DATA EXTRACT
· · · · · · ·

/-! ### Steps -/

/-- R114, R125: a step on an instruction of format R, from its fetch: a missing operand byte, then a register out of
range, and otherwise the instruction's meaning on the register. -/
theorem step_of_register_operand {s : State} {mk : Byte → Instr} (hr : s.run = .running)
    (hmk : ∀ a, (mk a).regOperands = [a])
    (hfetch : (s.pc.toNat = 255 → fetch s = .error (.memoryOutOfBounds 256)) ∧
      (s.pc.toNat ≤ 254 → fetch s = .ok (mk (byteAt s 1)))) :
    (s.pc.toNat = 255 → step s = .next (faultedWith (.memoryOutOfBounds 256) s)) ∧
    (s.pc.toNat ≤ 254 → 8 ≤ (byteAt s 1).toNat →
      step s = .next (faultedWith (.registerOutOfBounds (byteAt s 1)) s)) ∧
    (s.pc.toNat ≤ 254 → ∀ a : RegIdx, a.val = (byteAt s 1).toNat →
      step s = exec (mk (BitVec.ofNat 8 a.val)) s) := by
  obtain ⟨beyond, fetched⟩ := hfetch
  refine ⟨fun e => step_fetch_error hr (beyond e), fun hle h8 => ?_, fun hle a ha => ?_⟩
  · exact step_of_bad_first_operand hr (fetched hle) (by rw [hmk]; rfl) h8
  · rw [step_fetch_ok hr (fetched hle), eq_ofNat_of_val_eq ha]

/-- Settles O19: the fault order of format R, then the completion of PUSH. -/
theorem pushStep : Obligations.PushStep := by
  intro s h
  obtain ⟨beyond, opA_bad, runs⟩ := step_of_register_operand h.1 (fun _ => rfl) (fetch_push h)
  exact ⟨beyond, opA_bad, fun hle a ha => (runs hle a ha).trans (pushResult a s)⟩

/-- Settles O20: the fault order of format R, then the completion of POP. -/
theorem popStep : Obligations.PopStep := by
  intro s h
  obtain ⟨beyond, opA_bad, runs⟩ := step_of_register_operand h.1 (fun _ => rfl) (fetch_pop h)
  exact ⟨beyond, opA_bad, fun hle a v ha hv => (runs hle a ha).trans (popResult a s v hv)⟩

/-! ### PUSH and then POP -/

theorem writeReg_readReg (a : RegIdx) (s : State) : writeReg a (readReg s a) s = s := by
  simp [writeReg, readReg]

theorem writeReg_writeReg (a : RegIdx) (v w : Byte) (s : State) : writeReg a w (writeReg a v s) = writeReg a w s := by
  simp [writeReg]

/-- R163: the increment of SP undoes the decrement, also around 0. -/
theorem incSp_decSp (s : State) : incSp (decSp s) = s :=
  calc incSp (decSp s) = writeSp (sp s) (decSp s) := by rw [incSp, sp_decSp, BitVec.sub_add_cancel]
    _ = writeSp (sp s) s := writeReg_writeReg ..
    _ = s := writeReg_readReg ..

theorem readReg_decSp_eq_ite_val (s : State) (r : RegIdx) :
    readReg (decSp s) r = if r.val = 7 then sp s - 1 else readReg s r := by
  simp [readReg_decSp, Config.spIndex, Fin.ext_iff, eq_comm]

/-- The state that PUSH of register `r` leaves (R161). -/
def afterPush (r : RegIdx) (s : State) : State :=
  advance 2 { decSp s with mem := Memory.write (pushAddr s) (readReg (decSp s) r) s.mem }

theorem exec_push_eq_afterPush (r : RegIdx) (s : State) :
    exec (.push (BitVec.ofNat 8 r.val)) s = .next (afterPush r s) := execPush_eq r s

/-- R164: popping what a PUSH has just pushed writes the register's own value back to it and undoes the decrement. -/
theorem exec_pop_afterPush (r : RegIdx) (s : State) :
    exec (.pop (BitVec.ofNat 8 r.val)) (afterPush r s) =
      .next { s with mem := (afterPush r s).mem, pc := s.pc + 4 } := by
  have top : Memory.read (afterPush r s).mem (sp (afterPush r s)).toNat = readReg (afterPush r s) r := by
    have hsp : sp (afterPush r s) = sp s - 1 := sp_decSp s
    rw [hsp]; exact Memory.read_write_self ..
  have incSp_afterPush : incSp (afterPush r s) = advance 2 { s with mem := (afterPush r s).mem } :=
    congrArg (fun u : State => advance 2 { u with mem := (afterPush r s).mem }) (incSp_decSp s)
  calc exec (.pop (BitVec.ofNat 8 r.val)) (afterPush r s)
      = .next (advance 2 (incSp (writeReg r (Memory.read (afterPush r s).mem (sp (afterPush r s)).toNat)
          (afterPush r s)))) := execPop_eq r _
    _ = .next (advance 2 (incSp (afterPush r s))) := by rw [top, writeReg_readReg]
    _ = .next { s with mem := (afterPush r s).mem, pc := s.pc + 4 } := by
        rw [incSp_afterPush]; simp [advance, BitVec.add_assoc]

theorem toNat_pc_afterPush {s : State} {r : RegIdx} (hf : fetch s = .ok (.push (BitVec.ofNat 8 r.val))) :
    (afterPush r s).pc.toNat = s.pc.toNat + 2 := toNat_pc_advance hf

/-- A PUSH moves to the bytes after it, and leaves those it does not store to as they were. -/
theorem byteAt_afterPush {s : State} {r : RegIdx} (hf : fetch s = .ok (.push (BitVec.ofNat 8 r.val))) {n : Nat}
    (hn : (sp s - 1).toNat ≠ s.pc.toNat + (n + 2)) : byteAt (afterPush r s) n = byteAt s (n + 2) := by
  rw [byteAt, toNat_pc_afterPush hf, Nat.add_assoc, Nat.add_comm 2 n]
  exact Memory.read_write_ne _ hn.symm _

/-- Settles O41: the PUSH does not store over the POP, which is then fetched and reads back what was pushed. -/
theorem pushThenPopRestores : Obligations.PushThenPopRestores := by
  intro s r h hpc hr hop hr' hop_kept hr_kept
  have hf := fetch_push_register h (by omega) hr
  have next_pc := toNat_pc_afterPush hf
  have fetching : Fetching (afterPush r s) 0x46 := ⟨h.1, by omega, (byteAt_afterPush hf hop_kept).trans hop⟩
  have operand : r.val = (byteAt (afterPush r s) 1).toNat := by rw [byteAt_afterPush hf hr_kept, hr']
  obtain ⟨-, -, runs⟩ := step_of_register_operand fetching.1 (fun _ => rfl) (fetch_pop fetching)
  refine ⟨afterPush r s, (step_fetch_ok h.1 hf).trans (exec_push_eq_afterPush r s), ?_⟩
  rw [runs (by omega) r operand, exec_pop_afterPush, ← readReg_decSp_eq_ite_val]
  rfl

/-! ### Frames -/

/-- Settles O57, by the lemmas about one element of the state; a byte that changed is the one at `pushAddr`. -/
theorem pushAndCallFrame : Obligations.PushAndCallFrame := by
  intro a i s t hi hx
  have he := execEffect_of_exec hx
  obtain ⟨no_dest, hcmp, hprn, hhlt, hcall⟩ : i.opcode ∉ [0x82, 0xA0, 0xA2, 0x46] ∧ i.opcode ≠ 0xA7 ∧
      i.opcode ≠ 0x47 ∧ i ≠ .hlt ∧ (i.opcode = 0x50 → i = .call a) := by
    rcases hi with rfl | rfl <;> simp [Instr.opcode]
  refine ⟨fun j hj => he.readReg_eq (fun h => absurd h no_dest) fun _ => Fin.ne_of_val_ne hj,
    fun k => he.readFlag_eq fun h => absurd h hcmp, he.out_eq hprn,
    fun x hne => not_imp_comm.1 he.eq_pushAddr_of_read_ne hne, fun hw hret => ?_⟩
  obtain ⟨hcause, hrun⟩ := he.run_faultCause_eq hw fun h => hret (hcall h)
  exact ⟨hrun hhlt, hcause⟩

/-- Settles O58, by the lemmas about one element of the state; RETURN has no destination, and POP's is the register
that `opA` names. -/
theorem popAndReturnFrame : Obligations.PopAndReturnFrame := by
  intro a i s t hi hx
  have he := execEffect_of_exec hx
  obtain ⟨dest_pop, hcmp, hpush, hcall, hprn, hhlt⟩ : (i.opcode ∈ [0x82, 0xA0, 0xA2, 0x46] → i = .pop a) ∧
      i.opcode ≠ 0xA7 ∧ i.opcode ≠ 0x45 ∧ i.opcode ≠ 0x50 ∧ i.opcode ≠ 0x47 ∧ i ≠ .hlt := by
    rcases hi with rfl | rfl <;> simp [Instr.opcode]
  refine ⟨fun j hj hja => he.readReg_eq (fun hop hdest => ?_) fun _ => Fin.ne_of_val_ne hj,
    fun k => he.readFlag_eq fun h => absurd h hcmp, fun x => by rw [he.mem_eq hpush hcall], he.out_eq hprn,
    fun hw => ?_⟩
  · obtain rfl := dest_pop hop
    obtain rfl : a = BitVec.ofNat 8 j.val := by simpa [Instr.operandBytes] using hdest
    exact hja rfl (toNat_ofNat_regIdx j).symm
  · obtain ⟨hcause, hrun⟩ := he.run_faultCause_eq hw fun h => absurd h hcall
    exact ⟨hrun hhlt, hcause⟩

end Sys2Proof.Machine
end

· · · · · · ·

How many lines in the entries above include the string "about"? Answer with the number only.

2